**What the task requires:** Output exactly, with nothing added, the entries from the first line through the line with "def pickBank (s".

=== Exercise material ===

-- ==== Sys2Proof/Machine/Calls.lean ====
section
/-! DEFINITION. What the standard programs do through helpers: their steps, and their session, crypto, STAMP and EMIT calls, which cross the Shaft as any pick's do (R217, R244 to R254, R258 to R273). -/

namespace Sys2Proof.Machine

/-! ### Steps (R217, R227) -/

/-- The bank that a pick's item runs in. -/
def pickBank (s : State) (pick : Nat) : Bank := bankOf s (pick / 32) (pickSt s pick).bank

/-- The ID of the module that a pick's program counter is in; 0 for none. -/
def pickModule (s : State) (pick : Nat) : Nat :=
  ((moduleAt (bankOf s (pick / 32) (pickSt s pick).bank) (pickSt s pick).pc).map (·.id)).getD 0

/-- A standard program takes steps for an outcome: a free number up to the limit `most` of R217, or below the watchdog's limit
where the table names none (R227, R404). [DESIGN CHOICE, log 47] -/
def progSteps (pick : Nat) (most : Option Nat) (s : State) : State :=
  let f := takeFree s
  let left := watchdogSteps (pickBank s pick) - 1 - (pickSt s pick).steps
  let n := match most with
    | some m => min m left
    | none => left
  pickMod pick (fun p => { p with steps := p.steps + Config.programSteps f.1 % (n + 1) }) f.2

/-- The limit of R217 for a drop at an index of R219; `esmc` has one for every PDU. -/
def dropLimit (s : State) (pick : Nat) (idx : Option Nat) : Option Nat :=
  if pickModule s pick = 5 then some 400
  else if idx = some 3 then some 180
  else if idx = some 8 ∨ idx = some 16 then some 120
  else none

/-- Ends an item without a frame, counted at an index of R219, within a limit of steps. -/
def progDropIn (pick : Nat) (most idx : Option Nat) (s : State) : State :=
  let u := progSteps pick most s
  countEnded pick (endItem pick true false (match idx with
    | some i => countAt (pick / 32) i u
    | none => u))

/-- Ends an item without a frame, counted at an index of R219. -/
def progDrop (pick : Nat) (idx : Option Nat) (s : State) : State := progDropIn pick (dropLimit s pick idx) idx s

/-- An EMIT of a standard program, whose outcome has the limit `most`; a final one ends its item. -/
def emitCall (pick : Nat) (most : Option Nat) (e : EmitReq) (s : State) : State :=
  emitEffect (emitOk s pick e) pick e (if e.final then progSteps pick most s else s)

/-! ### Waiting -/

/-- A call of a standard program has to wait: it stays outstanding. -/
def stall (pick : Nat) (s : State) : State := pushReq { id := 0, pick := pick, gal := 0, seam := 0, kind := .stamp } false s

/-- Serves an item by a standard program. A program whose work leaves a call outstanding waits for it: the item waits, with
nothing of the work done but the count of a wait for the one lane under test (R292), until its command comes again. [DESIGN CHOICE, log 47] -/
def served (f : State → State) (s : State) : State :=
  let u := f s
  if s.shaft.reqs.length < u.shaft.reqs.length then
    match (u.shaft.reqs.drop s.shaft.reqs.length).find? (·.kind == .crypto) with
    | some r => testWaitIssue r.lanes s
    | none => s
  else u

/-! ### Transfers (R259, R268 to R271) -/

/-- The draws of a program's call fall in a handshake cycle of their own. [DESIGN CHOICE, log 45] -/
def newCycle (s : State) : State := { s with shaft := { s.shaft with cycleLast := 38 } }

/-- The next transfer of request `id` goes to target `t`: by a draw, or at once to the lane bound to it (R268). Where the target
or the gallery's channel is taken, or the draw goes to another, the request stays outstanding. -/
def callTransfer (t id : Nat) (s : State) : State :=
  match reqOf s id with
  | none => s
  | some r =>
    if (holderOf s t).isSome || chanOf s r.gal != 0 then s
    else if t < 16 ∧ (laneSt s t).bound = id + 1 then completeHolder t (grantReq t false r s)
    else
      let u := newCycle s
      let v := drawFor t [] (eligible u t none [] (fun _ => true)) u
      if (holderOf v t).map (·.req) = some id then completeHolder t v else v

/-- The transfers of request `id` to target `t`, at most `n`. -/
def callSends (t id : Nat) : Nat → State → State
  | 0, s => s
  | n + 1, s => match reqOf s id with
    | some r => if r.doneTick.isSome then s else callSends t id n (callTransfer t id s)
    | none => s

/-! ### Session calls (R246, R262, R281 to R285, R306) -/

/-- A session request to record `g` reaches its channel's bank, with the waits of the line's accesses. -/
def callAccess (g id : Nat) (s : State) : State :=
  let u := callSends (16 + g % 4) id 1 s
  match reqOf u id with
  | some r => if r.budgetWait then flushWaiting r.seam (g % 4) u else u
  | none => u

/-- The answer of a GET that finds no record. -/
def noRecord : List Nat := List.replicate 64 0

/-- A program's GET: status and record (R282). -/
def sessGetNow (pick seam kind : Nat) (key : List Nat) (s : State) : Nat × List Nat × State :=
  if issueWaits s pick .get 2 64 then (1, noRecord, stall pick s)
  else
    let id := s.shaft.nextReq
    match resolveGet seam kind key (wbrEvent 3 (pick / 32) 1 s) with
    | (.denied, t) => (0x80, noRecord, t)
    | (.none, t) => (1, noRecord, t)
    | (.entry g, t) =>
      let u := callAccess g id (pushReq {
        id := 0, pick := pick, gal := 0, seam := 0, kind := .get, addr := some g, nowait := true } false t)
      match reqOf u id with
      | none => (1, noRecord, u)
      | some r =>
        if r.doneTick.isNone || !inboundTurn u r then (1, noRecord, u)
        else (0, rawRecord u g, reqDrop id (logSession r.gal r.home g (tookTurn r u)))

/-- A program's PUT. One that is refused is a program error (R246, R283). -/
def sessPutNow (pick seam kind : Nat) (key data : List Nat) (s : State) : State :=
  if issueWaits s pick .put 2 64 then stall pick s
  else
    let id := s.shaft.nextReq
    match resolvePut seam kind key data s with
    | (.refused, t) => programError pick t
    | (.done, t) => t
    | (.write g, t) =>
      let u := callAccess g id (pushReq {
        id := 0, pick := pick, gal := 0, seam := 0, kind := .put, addr := some g, data := data, beats := 2 } false t)
      match reqOf u id with
      | none => u
      | some r => if r.doneTick.isNone then u else reqDrop id (logSession r.gal r.home g (storeRecord g data u))

/-- The errors that SECDED finds, in a seam's range, in what a program's session calls read (R284). [DESIGN CHOICE, log 47] -/
def memErrors (seam : Nat) (l : List (Nat × ReadErr)) (s : State) : State :=
  let c := seamRec s seam
  (l.filter fun e => decide (c.recBase ≤ e.1 ∧ e.1 < c.recBase + c.recCount)).foldl (fun t e => readError e.2 e.1 t) s

/-! ### Crypto calls (R247, R289 to R293, R297) -/

/-- The lane that a program's operation goes to: the lowest of its mask that is free. [DESIGN CHOICE, log 47] -/
def callLane (s : State) (r : ShReq) : Option Nat :=
  (List.range 16).find? fun c => (holderOf s c).isNone && wants s c none r

/-- The input of a program's operation, once its key is fetched, goes to a lane. -/
def callInput (id : Nat) (s : State) : State :=
  match reqOf s id with
  | none => s
  | some r =>
    if !r.keyFetched || r.denied then s
    else match fixedLane s r, callLane s r with
      | some (c, _), _ => fixedUntil c r.seam id (fixedWaiting s c r.seam).length s
      | none, some c => callSends c id r.beats s
      | none, none => s

/-- The result of a program's operation on lane `c`; its input check verifies (R291). [DESIGN CHOICE, log 47] -/
def callLand (c : Nat) (r : ShReq) (s : State) : Option (List Nat) × State :=
  let x := runCrypto r.op.label r.op (laneCount c r s)
  (x.1, reqDrop r.id x.2)

/-- The result of a program's request, which stays outstanding where it is not ready. -/
def callResult (id : Nat) (s : State) : Option (List Nat) × State :=
  match reqOf s id with
  | none => (none, s)
  | some r =>
    if r.denied then (none, reqDrop id s)
    else match r.doneTick, r.lane with
      | some t, some c =>
        if (laneCfg s c).fixed then
          (if fixedBefore s c r then (none, s) else callLand c r (elapseTo (t + ticksOfNs 400) s))
        else if inboundTurn s r then callLand c r (tookTurn r s)
        else (none, s)
      | _, _ => (none, s)

/-- A program's CRYPTO call: its output, none where it is DENIED or its authentication check fails. -/
def callCrypto (pick : Nat) (o : CryptoOp) (s : State) : Option (List Nat) × State :=
  let seam := galSeam s (pick / 32)
  let u := wbrEvent 6 (pick / 32) 1 s
  if issueWaits s pick .crypto 1 32 then (none, stall pick s)
  else if !opOk s seam o then (none, u)
  else
    let id := s.shaft.nextReq
    let v := pushReq {
      id := 0, pick := pick, gal := 0, seam := 0, kind := .crypto, nowait := true, op := o, lanes := opLanes s seam o
      keyFetched := o.slot.isNone, readyTick := s.clk.ticks, beats := max 1 (ceilDiv o.work 32) } false
      (testWaitIssue (opLanes s seam o) u)
    callResult id (callInput id (if o.slot.isSome then callTransfer 20 id v else v))

/-! ### STAMP (R14, R249, R250) -/

/-- A program's STAMP; it waits as a pick's call does (R14, R259). -/
def callStamp (pick port : Nat) (carrier idx n req tx : Nat) (s : State) : Option Stamp × State :=
  if gateWaits s (pick / 32) then (none, stall pick s) else stampCall pick port carrier idx n req tx s

end Sys2Proof.Machine
end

===

**Output of the exercise:**
-- ==== Sys2Proof/Machine/Calls.lean ====
section
/-! DEFINITION. What the standard programs do through helpers: their steps, and their session, crypto, STAMP and EMIT calls, which cross the Shaft as any pick's do (R217, R244 to R254, R258 to R273). -/

namespace Sys2Proof.Machine

/-! ### Steps (R217, R227) -/

/-- The bank that a pick's item runs in. -/
def pickBank (s : State) (pick : Nat) : Bank := bankOf s (pick / 32) (pickSt s pick).bank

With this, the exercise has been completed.